Quando pensamos na perspectiva da integralidade da atenção, segundo o autor,

somos desafiados a saber o “quê” fazer e “como” fazer para responder de forma universal às

necessidades individuais das pessoas. Isso implica em pensar a integralidade nos planos do saber, da técnica e da ética. Para dar conta desse objetivo, Ayres (2009) propõe dialogar com os conceitos de vulnerabilidade, de cuidado e de humanização, respectivamente.

No plano do saber, o conceito de vulnerabilidade é apontado por Ayres (2009) como importante para a construção de modelos de atenção orientados pela integralidade, especialmente com a emergência da pandemia da AIDS. Neste contexto, a epidemiologia seria limitada. Seu elevado grau de abstração, enfraquecimento da necessidade de formular teorias referentes às relações entre aspectos sociais e processo saúde-doença e escassez de sínteses, reduzem sua capacidade de produzir discursos que tragam para o debate uma abordagem integral dos processos de adoecimento e seu enfrentamento em contextos globalizados, e a necessidade de associar-se a outras disciplinas para dar conta de necessidades e possibilidades concretas de intervenção nos processos saúde-doença-cuidado.

A vulnerabilidade se apresentaria, então, como possibilidade de novas sínteses teóricas e de construção de novos saberes produtores de sínteses aplicadas (AYRES, 2009).

No plano da técnica é proposta a adoção do conceito de cuidado para o alcance da integralidade nos modelos de atenção. Nessa perspectiva, escuta e acolhimento, como técnicas que possibilitam ouvir, ver e tocar mais as pessoas proporcionam o êxito técnico nas

práticas de saúde. Entretanto, para maior participação de usuários e comunidades é preciso que o êxito técnico se transforme em sucesso prático, o que implica ter como horizonte normativo a ideia de projeto de felicidade. Projeto no sentido existencial, e felicidade como ideia reguladora, ideia contrafática.
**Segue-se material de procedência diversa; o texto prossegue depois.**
/-- A zone status object (R107). -/
def State.zoneBytes (s : State) (p : Fin 4) (z : Fin 5) : List Byte :=
  match s.zone p z with
  | none => [0, 255] ++ wordOr none ++ wordOr none ++ wordOr none ++ wordOr none ++ wordOr none
  | some zn =>
    let b := s.boostShare p z
    [flags [true, needsBoost b zn.working, zn.switched, zn.confirmed, zn.degraded],
     byte zn.state.code] ++ word zn.working ++ wordOr zn.latest ++
      word (dimmedShare b zn.working) ++ word (s.remaining zn.overlap) ++
      word (s.remaining zn.confirm)

/-- What a line holds for a channel that a seat reads: miss count, driver status, whether an entry
waits at its address, and whether the channel waits for its farewell. -/
structure LineView where
  misses : Nat
  status : Option DriverStatus
  entry : Bool
  farewell : Bool
  deriving DecidableEq, Repr

/-- What a line holds for a channel as a departing one. The entry bit is that of the old address, also for
a replaced channel, whose status shows its new address: a DESIGN CHOICE (log 45). Of several farewells on
the line the oldest one is shown: a DESIGN CHOICE (log 46). -/
def LampLine.departedView (l : LampLine) (c : Fin 32) : Option LineView :=
  (l.departed.find? fun d => d.channel == c).map fun d =>
    { misses := d.misses, status := d.status, entry := l.waits d.addr, farewell := true }

/-- What a channel's line holds for it: at its address if it is on the line, else as a channel that
waits for its farewell (R140). Of a channel that has joined again while an old farewell waits, its new
place alone is shown, with the farewell bit 0: a DESIGN CHOICE (log 40). Of a channel with farewells on
several lines the lowest line's is shown: a DESIGN CHOICE (log 46). -/
def State.lineView (s : State) (c : Fin 32) : Option LineView :=
  match s.assignment c with
  | none => allPortals.findSome? fun n => (s.lampLine n).departedView c
  | some k =>
    let l := s.lampLine k.portal
    match rd l.stations k.addr with
    | none => l.departedView c
    | some t =>
      if t.channel = c then
        some { misses := t.misses, status := t.status, entry := l.waits k.addr, farewell := false }
      else l.departedView c

/-- The ramp direction of a channel: 0 at target, 1 rising, 2 falling (R108, R176). It compares the level
with the target also where Channel Output does not drive the channel toward it, in HAND and while the
portal is TRIPPED, and is 0 where there is no level and no target: a DESIGN CHOICE (log 39). -/
def Channel.direction (ch : Channel) : Nat :=
  match ch.level, ch.target with
  | some a, some b => if a < b then 1 else if b < a then 2 else 0
  | _, _ => 0

/-- A channel status object (R108, R140). The type bit of a channel that is not assigned is 0: a DESIGN
CHOICE (log 39). -/
def State.channelBytes (s : State) (c : Fin 32) : List Byte :=
  let ch := s.channel c
  let k := s.assignment c
  let v := s.lineView c
  let status : Option DriverStatus := v.bind LineView.status
  let bit (f : DriverStatus → Bool) : Bool := status.any f
  let zone : Option Nat := k.map fun k => (k.cfg.zone.map Fin.val).getD 7
  [byteOr (k.map fun k => k.portal.val), byteOr zone, byteOr (k.map fun k => k.addr.val),
   byte (flag (k.any fun k => k.cfg.switched) 0 + flag ch.hand.isSome 1 + 4 * ch.direction),
   byteOr (ch.hand.map fun h => seatCode h.seat), byteOr (v.map LineView.misses)] ++
    wordOr (ch.hand.map Hand.level) ++ wordOr ch.level ++ wordOr ch.target ++
    [flags [v.any fun v => v.misses == 3, v.any LineView.entry, v.any LineView.farewell,
            status.isSome, bit DriverStatus.lamp, bit DriverStatus.supply, bit DriverStatus.closed],
     0] ++ wordOr (status.map DriverStatus.level) ++ longOr (status.map DriverStatus.time)

/-- A lamp line object (R140). -/
def State.lineBytes (s : State) (n : Fin 4) : List Byte :=
  let l := s.lampLine n
  let kind : Nat :=
    match l.tx with
    | none => 0
    | some x => if x.level.isSome then 1 else 2
  [byte (flag l.down 0), byte kind, byteOr (l.tx.map fun x => x.addr.val), byte l.cursor.val,
   byte l.onLine.length, byte (l.onLine.filter fun t => t.misses == 3).length,
   byte l.updates.length, byte (l.updates.filter fun e => e.departing.isSome).length]

/-- A trip object (R123). -/
def State.tripBytes (s : State) (p : Fin 4) : List Byte :=
  let u := s.tripUnit p
  let r := s.record p
  [flags [u.overlay, r.fireArmed, r.lineArmed, u.fireLevel, u.debounced, u.fireLatch.isSome,
          u.orderLatch.isSome, s.linePresent p],
   byte u.sources.code, byte (flag u.lineDown 0),
   byteOr (u.orderLatch.map fun o => seatCode o.seat),
   byte ((u.orderLatch.map OrderLatch.reason).getD 0), flags [u.overlayAt.isSome]] ++
    word (s.remaining u.debounce) ++ longOr u.overlayAt ++ longOr u.fireLatch ++
    longOr (u.orderLatch.map OrderLatch.time)

/-! ### Objects by class, instance and index -/

/-- The seat with a code. -/
def seatOf (n : Nat) : Seat :=
  match n with
  | 0 => .A
  | 1 => .B
  | _ => .L

/-- The meter that a number 0 to 7 names. -/
def meterOf (n : Nat) : Fin 8 := ⟨n % 8, Nat.mod_lt n (by decide)⟩

/-- The channel that a number 0 to 31 names. -/
def channelOf (n : Nat) : Fin 32 := ⟨n % 32, Nat.mod_lt n (by decide)⟩

/-- The zone that a number 0 to 4 names. -/
def zoneIx (n : Nat) : Fin 5 := ⟨n % 5, Nat.mod_lt n (by decide)⟩

/-- The number of records in an object's index range at this moment (R154). -/
def State.objectRange (s : State) (seat : Seat) (cls owner : Nat) : Nat :=
  match cls with
  | 0 => 1
  | 1 => 3
  | 3 => 8
  | 4 => (s.meter (meterOf owner)).ring.length
  | 8 => (s.set (portalOf owner)).stageCount
  | 9 => (s.arbiter (portalOf owner)).claims.length
  | 11 => 20
  | 12 => 32
  | 15 => if (s.queue seat).records.isEmpty then 0 else 1
  | 18 => 12
  | 19 => 16
  | 22 => 12
  | 23 => 16
  | _ => 4

/-- The length of a class's records (R178, R179). -/
def recordBytes (cls : Nat) : Nat :=
  match cls with
  | 0 => 8
  | 2 => 12
  | 4 => 8
  | 5 => 12
  | 6 => 12
  | 7 => 2
  | 10 => 20
  | 11 => 12
  | 12 => 20
  | 13 => 8
  | 14 => 20
  | 15 => 20
  | 16 => 24
  | 17 => 2
  | 19 => 8
  | 20 => 24
  | 21 => 2
  | 23 => 8
  | _ => 16

/-- The record of an object at an index; `none` if the entry of a list has gone. -/
def State.objectBytes (s : State) (seat : Seat) (cls owner index : Nat) : Option (List Byte) :=
  let p := portalOf index
  let q := portalOf owner
  let shadow (p : Fin 4) : Option PortalSet := ((s.edit p).shadow).map Shadow.set
  let pendingOf (p : Fin 4) : Option PortalSet := ((s.edit p).pendingSet).map PendingSet.set
  match cls with
  | 0 => some s.partBytes
  | 1 => some (s.seatBytes (seatOf index))
  | 2 => some (s.portalBytes p)
  | 3 => some (s.meterBytes (meterOf index))
  | 4 => ((s.meter (meterOf owner)).ring[index]?).map Reading.bytes
  | 5 => some (s.sourceBytes p)
  | 6 => some (s.selectorBytes p)
  | 7 => some (headerBytes (s.set p).stageCount)
  | 8 => if index < (s.set q).stageCount then some ((s.set q).row index).bytes else none
  | 9 => ((s.arbiter q).claims[index]?).map s.claimBytes
  | 10 => some (s.arbiterBytes p)
  | 11 => some (s.zoneBytes (portalOf (index / 5)) (zoneIx index))
  | 12 => some (s.channelBytes (channelOf index))
  | 13 => some (s.lineBytes p)
  | 14 => some (s.tripBytes p)
  | 15 => ((s.queue seat).records.head?).map EventRecord.bytes
  | 16 => some (setBytes (shadow p) 16 index)
  | 17 => some (setBytes (shadow p) 17 index)
  | 18 => some (setBytes (shadow q) 18 index)
  | 19 => some (setBytes (shadow q) 19 index)
  | 20 => some (setBytes (pendingOf p) 16 index)
  | 21 => some (setBytes (pendingOf p) 17 index)
  | 22 => some (setBytes (pendingOf q) 18 index)
  | 23 => some (setBytes (pendingOf q) 19 index)
  | _ => none

end Sys2Proof.Machine
end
Para tanto, é preciso lançar mão não apenas das ciências biomédicas, mas também das ciências humanas e da sabedoria prática que as pessoas acumulam. Na perspectiva do cuidado destaca-se também a proposta de estabelecimento de

vínculo, abrindo mais espaço para os usuários como sujeitos, construindo encontros

favorecedores de intersubjetividades ricas e plurais. A construção de vínculo é fonte de

responsabilização, outro importante instrumento para a construção da integralidade, que

propicia o compromisso com a resolubilidade da atenção (AYRES, 2009).

Na dimensão da ética, ou no plano do saber/fazer, o conceito de humanização é apontado como uma importante referência para a construção de modelos com base na integralidade. Ayres (2009, p. 20-21) reconhece a Política Nacional de Humanização (PNH)

como “uma das respostas mais consequentes das políticas de saúde no Brasil à necessária

presença da ética na construção do SUS”, e destaca a importância da inclusão, nos discursos oficiais, da centralidade da palavra e do diálogo para o alcance de uma atenção universal, equânime e integral. Mas questiona: como é possível produzir diálogo quando as perspectivas dos sujeitos envolvidos na atenção partem de pressupostos e expectativas tão diferentes? Entre os saberes técnico-científicos dos profissionais e os saberes não especializados dos usuários haveria uma clara assimetria, com primazia para os primeiros. A solução apontada pelo autor para essa assimetria, e consequente maior humanização, na perspectiva da efetivação da integralidade, estaria na fusão de horizontes de profissionais e usuários. Seus projetos de felicidade os encaminhariam na travessia dos êxitos técnicos possíveis para os sucessos práticos desejados. Ayres (2009) sugere que o enfoque hermenêutico seja utilizado como instrumento para alcançar tal objetivo.